======== Provided entries
/-- A context that an act from `s` to `t` has stopped goes on for the other acts of the cycle: the stream that has stopped keeps its cause,
and the others are as they were. -/
def goesOnAfter (ck : Nat) (s t : State) : State :=
  let c := s.ctx ck
  let new (i : Nat) (st : Stream) : Bool := decide (st.cause ≠ 0) && !decide (((c.r.streams.toList[i]?).getD {}).cause ≠ 0)
  (t.modCtx ck fun x => { x with
    st := c.st, halt := c.halt, preempt := c.preempt
    r := { x.r with
      streams := x.r.streams.mapFinIdx fun i st _ => if new i st then st else (c.r.streams.toList[i]?).getD st
      ve := { x.r.ve with group := if new 1 (x.stream .ve) then x.r.ve.group else c.r.ve.group } } }).modCore (coreOf ck) fun k =>
    { k with draining := (s.core (coreOf ck)).draining }

/-- The context stops at the end of the cycle, with the cause that came first. -/
def stopsAfter (s : State) (x : Nat × Halt) : State :=
  let c := s.ctx x.1
  if c.st = .free ∨ c.st = .binding then s
  else settle s ((hardStop x.1 s).modCtx x.1 fun c => { c with
    st := .halting, preempt := false
    halt := match c.halt with
      | some y => if y.kind = 2 ∨ y.kind = 3 then some y else some x.2
      | none => some x.2 })

/-! ### FLAGS in one cycle (R59) -/

/-- What an act does to the FLAGS of a context: what it writes there, with INVE, and what its operations set. -/
structure FlagNote where
  ck : Nat
  place : Nat
  wrote : Option (BitVec 6 × BitVec 5)
  set : BitVec 6

/-- A VE group before its last word. -/
def beforeLast : Nat → State → State
  | 0, s => s
  | n + 1, s => match s.lock with
    | none => s
    | some a => match runAgent a s with
      | .next t => if t.lock.isSome then beforeLast n t else s
      | _ => s

/-- The flags that the operations of a VE group with a `cr.wr` of FLAGS set. -/
def veGroupFlags (a : Act) (ck : Nat) (s : State) : BitVec 6 :=
  match startAct a s with
  | .next t =>
    let x := beforeLast 8 t
    let g := (x.ctx ck).r.ve.group
    match x.lock, g.ctl with
    | none, _ => 0
    | some b, .crWr csel _ =>
      match runAgent b (x.modRegs ck fun r => { r with flags := 0, ve := { r.ve with group := { g with ctl := .crWr csel 0 } } }) with
      | .next y => (y.ctx ck).r.flags
      | _ => 0
    | some _, _ => g.flags
  | _ => 0

/-- What an act, made as `f` at a state, does to the FLAGS of its context: it writes them where INVE after it does not rest on INVE before. -/
def flagNote (a : Act) (f : State → Host.Outcome State Fault Refusal) (s : State) : Option FlagNote :=
  match a.context s with
  | none => none
  | some ck =>
    let after (inve : BitVec 5) : Option Regs := match f (s.modRegs ck fun r => { r with flags := 0, inve := inve }) with
      | .next t => some (t.ctx ck).r
      | _ => none
    match after 0, after 0x1F with
    | some x, some y =>
      if a.engine.isSome && decide (x.inve = y.inve) then
        some ⟨ck, a.place, some (x.flags, x.inve), if a.place = 1 then veGroupFlags a ck s else 0⟩
      else some ⟨ck, a.place, none, x.flags⟩
    | _, _ => none

/-- Whether an act writes FLAGS. -/
def Act.writesFlags (s : State) (a : Act) : Bool :=
  match flagNote a (wholeAct a) s with | some x => x.wrote.isSome | none => false

/-- R59: the writes of FLAGS take effect in the order of the streams, and what operations of the cycle set is ORed in after them. -/
def mergeFlags (l : List FlagNote) (s : State) : State :=
  (l.filterMap fun x => x.wrote.map fun _ => x.ck).dedup.foldl (fun s ck =>
    let mine := l.filter fun x => x.ck = ck
    let last := mine.foldl (fun (b : Nat × Option (BitVec 6 × BitVec 5)) x =>
      if x.wrote.isSome && decide (b.1 ≤ x.place) then (x.place, x.wrote) else b) (0, none)
    match last.2 with
    | none => s
    | some w => s.modRegs ck fun r => { r with flags := mine.foldl (fun f x => f ||| x.set) w.1, inve := w.2 }) s

/-! ### Races -/

/-- A race so far: the states before its acts, newest first; how many acts in no order have just been made; the acts made; the words that
acts in no order wrote; the contexts that have stopped, with what stops them; and what became of FLAGS. -/
structure RaceLog where
  hist : List State
  free : Nat := 0
  acts : List Act := []
  wrote : List RaceWord := []
  stops : List (Nat × Halt) := []
  flags : List FlagNote := []

/-- Whether an act of a race that began at `s` is in no order with the acts made before it: it could be made then, by itself, and its maker
has made none of them. -/
def RaceLog.fair (g : RaceLog) (s : State) (a : Act) : Bool :=
  a.plain s && !(g.acts.any fun b => decide (b.maker = a.maker)) && !(a.ofSq && g.acts.any (·.ofSq))

/-- Whether an act is a word of a stream that has stopped in the race. -/
def RaceLog.over (g : RaceLog) (s : State) (a : Act) : Bool :=
  match a with
  | .run core u _ _ _ => match grantAt core u s with
    | some (k, _) => (g.stops.any fun x => decide (x.1 = core * 4 + k)) && decide (((s.ctx (core * 4 + k)).stream u).cause ≠ 0)
    | none => false
  | .ev _ _ => false

/-- The acts of a race that began at `s0`, one after the other; `merge` says that one of them writes FLAGS. -/
def raceRun (s0 : State) (merge : Bool) : List Racer → RaceLog → State → Host.Outcome State Fault Refusal
  | [], g, s => .next (g.stops.foldl stopsAfter (mergeFlags g.flags s))
  | r :: l, g, s =>
    if g.over s r.act then raceRun s0 merge l g s
    else
      let fair := g.fair s0 r.act
      let views := r.views.filter fun v => fair && decide (v.back ≤ g.free)
      let lost := r.lost.filter fun w => fair && g.wrote.contains w
      let f := viewedAct (wholeAct r.act) views lost g.hist
      match f s with
      | .next t =>
        let put := ((l.flatMap (·.lost)).dedup).filter fun w => writesWord (wholeAct r.act) w s
        let (stops, t) : List (Nat × Halt) × State := match r.act.traps s0 with
          | some ck => match (t.ctx ck).halt with
            | some h => if t.trapped ck && !s.trapped ck then
                (if g.stops.any fun x => x.1 = ck then g.stops else g.stops ++ [(ck, h)], goesOnAfter ck s t) else (g.stops, t)
            | none => (g.stops, t)
          | none => (g.stops, t)
        raceRun s0 merge l {
          hist := t :: g.hist
          free := if fair then g.free + 1 else 0
          acts := r.act :: g.acts
          wrote := if fair then put ++ g.wrote else g.wrote.filter fun w => !put.contains w
          stops := stops
          flags := if merge then (flagNote r.act f s).toList ++ g.flags else [] } t
      | o => o

/-- A racer with the words that its race is on. -/
def Racer.on (p : RaceWord → Bool) (r : Racer) : Racer := { r with views := r.views.filter fun v => p v.word, lost := r.lost.filter p }

/-- The acts of a race. Where they are in some order of their own, they follow one another; those that stop a context take the order of
R404. -/
def raceActs (l : List Racer) (s : State) : Host.Outcome State Fault Refusal :=
  let acts := l.map (·.act)
  raceRun s (acts.any (·.writesFlags s)) (inPlace (fun r => (r.act.traps s).isSome) (l.map (Racer.on (raceWordOk s acts)))) { hist := [s] } s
================
## Problem statement
Repeat every line of the records above exactly.

## Problem solution
/-- A context that an act from `s` to `t` has stopped goes on for the other acts of the cycle: the stream that has stopped keeps its cause,
and the others are as they were. -/
def goesOnAfter (ck : Nat) (s t : State) : State :=
  let c := s.ctx ck
  let new (i : Nat) (st : Stream) : Bool := decide (st.cause ≠ 0) && !decide (((c.r.streams.toList[i]?).getD {}).cause ≠ 0)
  (t.modCtx ck fun x => { x with
    st := c.st, halt := c.halt, preempt := c.preempt
    r := { x.r with
      streams := x.r.streams.mapFinIdx fun i st _ => if new i st then st else (c.r.streams.toList[i]?).getD st
      ve := { x.r.ve with group := if new 1 (x.stream .ve) then x.r.ve.group else c.r.ve.group } } }).modCore (coreOf ck) fun k =>
    { k with draining := (s.core (coreOf ck)).draining }

/-- The context stops at the end of the cycle, with the cause that came first. -/
def stopsAfter (s : State) (x : Nat × Halt) : State :=
  let c := s.ctx x.1
  if c.st = .free ∨ c.st = .binding then s
  else settle s ((hardStop x.1 s).modCtx x.1 fun c => { c with
    st := .halting, preempt := false
    halt := match c.halt with
      | some y => if y.kind = 2 ∨ y.kind = 3 then some y else some x.2
      | none => some x.2 })

/-! ### FLAGS in one cycle (R59) -/

/-- What an act does to the FLAGS of a context: what it writes there, with INVE, and what its operations set. -/
structure FlagNote where
  ck : Nat
  place : Nat
  wrote : Option (BitVec 6 × BitVec 5)
  set : BitVec 6

/-- A VE group before its last word. -/
def beforeLast : Nat → State → State
  | 0, s => s
  | n + 1, s => match s.lock with
    | none => s
    | some a => match runAgent a s with
      | .next t => if t.lock.isSome then beforeLast n t else s
      | _ => s

/-- The flags that the operations of a VE group with a `cr.wr` of FLAGS set. -/
def veGroupFlags (a : Act) (ck : Nat) (s : State) : BitVec 6 :=
  match startAct a s with
  | .next t =>
    let x := beforeLast 8 t
    let g := (x.ctx ck).r.ve.group
    match x.lock, g.ctl with
    | none, _ => 0
    | some b, .crWr csel _ =>
      match runAgent b (x.modRegs ck fun r => { r with flags := 0, ve := { r.ve with group := { g with ctl := .crWr csel 0 } } }) with
      | .next y => (y.ctx ck).r.flags
      | _ => 0
    | some _, _ => g.flags
  | _ => 0

/-- What an act, made as `f` at a state, does to the FLAGS of its context: it writes them where INVE after it does not rest on INVE before. -/
def flagNote (a : Act) (f : State → Host.Outcome State Fault Refusal) (s : State) : Option FlagNote :=
  match a.context s with
  | none => none
  | some ck =>
    let after (inve : BitVec 5) : Option Regs := match f (s.modRegs ck fun r => { r with flags := 0, inve := inve }) with
      | .next t => some (t.ctx ck).r
      | _ => none
    match after 0, after 0x1F with
    | some x, some y =>
      if a.engine.isSome && decide (x.inve = y.inve) then
        some ⟨ck, a.place, some (x.flags, x.inve), if a.place = 1 then veGroupFlags a ck s else 0⟩
      else some ⟨ck, a.place, none, x.flags⟩
    | _, _ => none

/-- Whether an act writes FLAGS. -/
def Act.writesFlags (s : State) (a : Act) : Bool :=
  match flagNote a (wholeAct a) s with | some x => x.wrote.isSome | none => false

/-- R59: the writes of FLAGS take effect in the order of the streams, and what operations of the cycle set is ORed in after them. -/
def mergeFlags (l : List FlagNote) (s : State) : State :=
  (l.filterMap fun x => x.wrote.map fun _ => x.ck).dedup.foldl (fun s ck =>
    let mine := l.filter fun x => x.ck = ck
    let last := mine.foldl (fun (b : Nat × Option (BitVec 6 × BitVec 5)) x =>
      if x.wrote.isSome && decide (b.1 ≤ x.place) then (x.place, x.wrote) else b) (0, none)
    match last.2 with
    | none => s
    | some w => s.modRegs ck fun r => { r with flags := mine.foldl (fun f x => f ||| x.set) w.1, inve := w.2 }) s

/-! ### Races -/

/-- A race so far: the states before its acts, newest first; how many acts in no order have just been made; the acts made; the words that
acts in no order wrote; the contexts that have stopped, with what stops them; and what became of FLAGS. -/
structure RaceLog where
  hist : List State
  free : Nat := 0
  acts : List Act := []
  wrote : List RaceWord := []
  stops : List (Nat × Halt) := []
  flags : List FlagNote := []

/-- Whether an act of a race that began at `s` is in no order with the acts made before it: it could be made then, by itself, and its maker
has made none of them. -/
def RaceLog.fair (g : RaceLog) (s : State) (a : Act) : Bool :=
  a.plain s && !(g.acts.any fun b => decide (b.maker = a.maker)) && !(a.ofSq && g.acts.any (·.ofSq))

/-- Whether an act is a word of a stream that has stopped in the race. -/
def RaceLog.over (g : RaceLog) (s : State) (a : Act) : Bool :=
  match a with
  | .run core u _ _ _ => match grantAt core u s with
    | some (k, _) => (g.stops.any fun x => decide (x.1 = core * 4 + k)) && decide (((s.ctx (core * 4 + k)).stream u).cause ≠ 0)
    | none => false
  | .ev _ _ => false

/-- The acts of a race that began at `s0`, one after the other; `merge` says that one of them writes FLAGS. -/
def raceRun (s0 : State) (merge : Bool) : List Racer → RaceLog → State → Host.Outcome State Fault Refusal
  | [], g, s => .next (g.stops.foldl stopsAfter (mergeFlags g.flags s))
  | r :: l, g, s =>
    if g.over s r.act then raceRun s0 merge l g s
    else
      let fair := g.fair s0 r.act
      let views := r.views.filter fun v => fair && decide (v.back ≤ g.free)
      let lost := r.lost.filter fun w => fair && g.wrote.contains w
      let f := viewedAct (wholeAct r.act) views lost g.hist
      match f s with
      | .next t =>
        let put := ((l.flatMap (·.lost)).dedup).filter fun w => writesWord (wholeAct r.act) w s
        let (stops, t) : List (Nat × Halt) × State := match r.act.traps s0 with
          | some ck => match (t.ctx ck).halt with
            | some h => if t.trapped ck && !s.trapped ck then
                (if g.stops.any fun x => x.1 = ck then g.stops else g.stops ++ [(ck, h)], goesOnAfter ck s t) else (g.stops, t)
            | none => (g.stops, t)
          | none => (g.stops, t)
        raceRun s0 merge l {
          hist := t :: g.hist
          free := if fair then g.free + 1 else 0
          acts := r.act :: g.acts
          wrote := if fair then put ++ g.wrote else g.wrote.filter fun w => !put.contains w
          stops := stops
          flags := if merge then (flagNote r.act f s).toList ++ g.flags else [] } t
      | o => o

/-- A racer with the words that its race is on. -/
def Racer.on (p : RaceWord → Bool) (r : Racer) : Racer := { r with views := r.views.filter fun v => p v.word, lost := r.lost.filter p }

/-- The acts of a race. Where they are in some order of their own, they follow one another; those that stop a context take the order of
R404. -/
def raceActs (l : List Racer) (s : State) : Host.Outcome State Fault Refusal :=
  let acts := l.map (·.act)
  raceRun s (acts.any (·.writesFlags s)) (inPlace (fun r => (r.act.traps s).isSome) (l.map (Racer.on (raceWordOk s acts)))) { hist := [s] } s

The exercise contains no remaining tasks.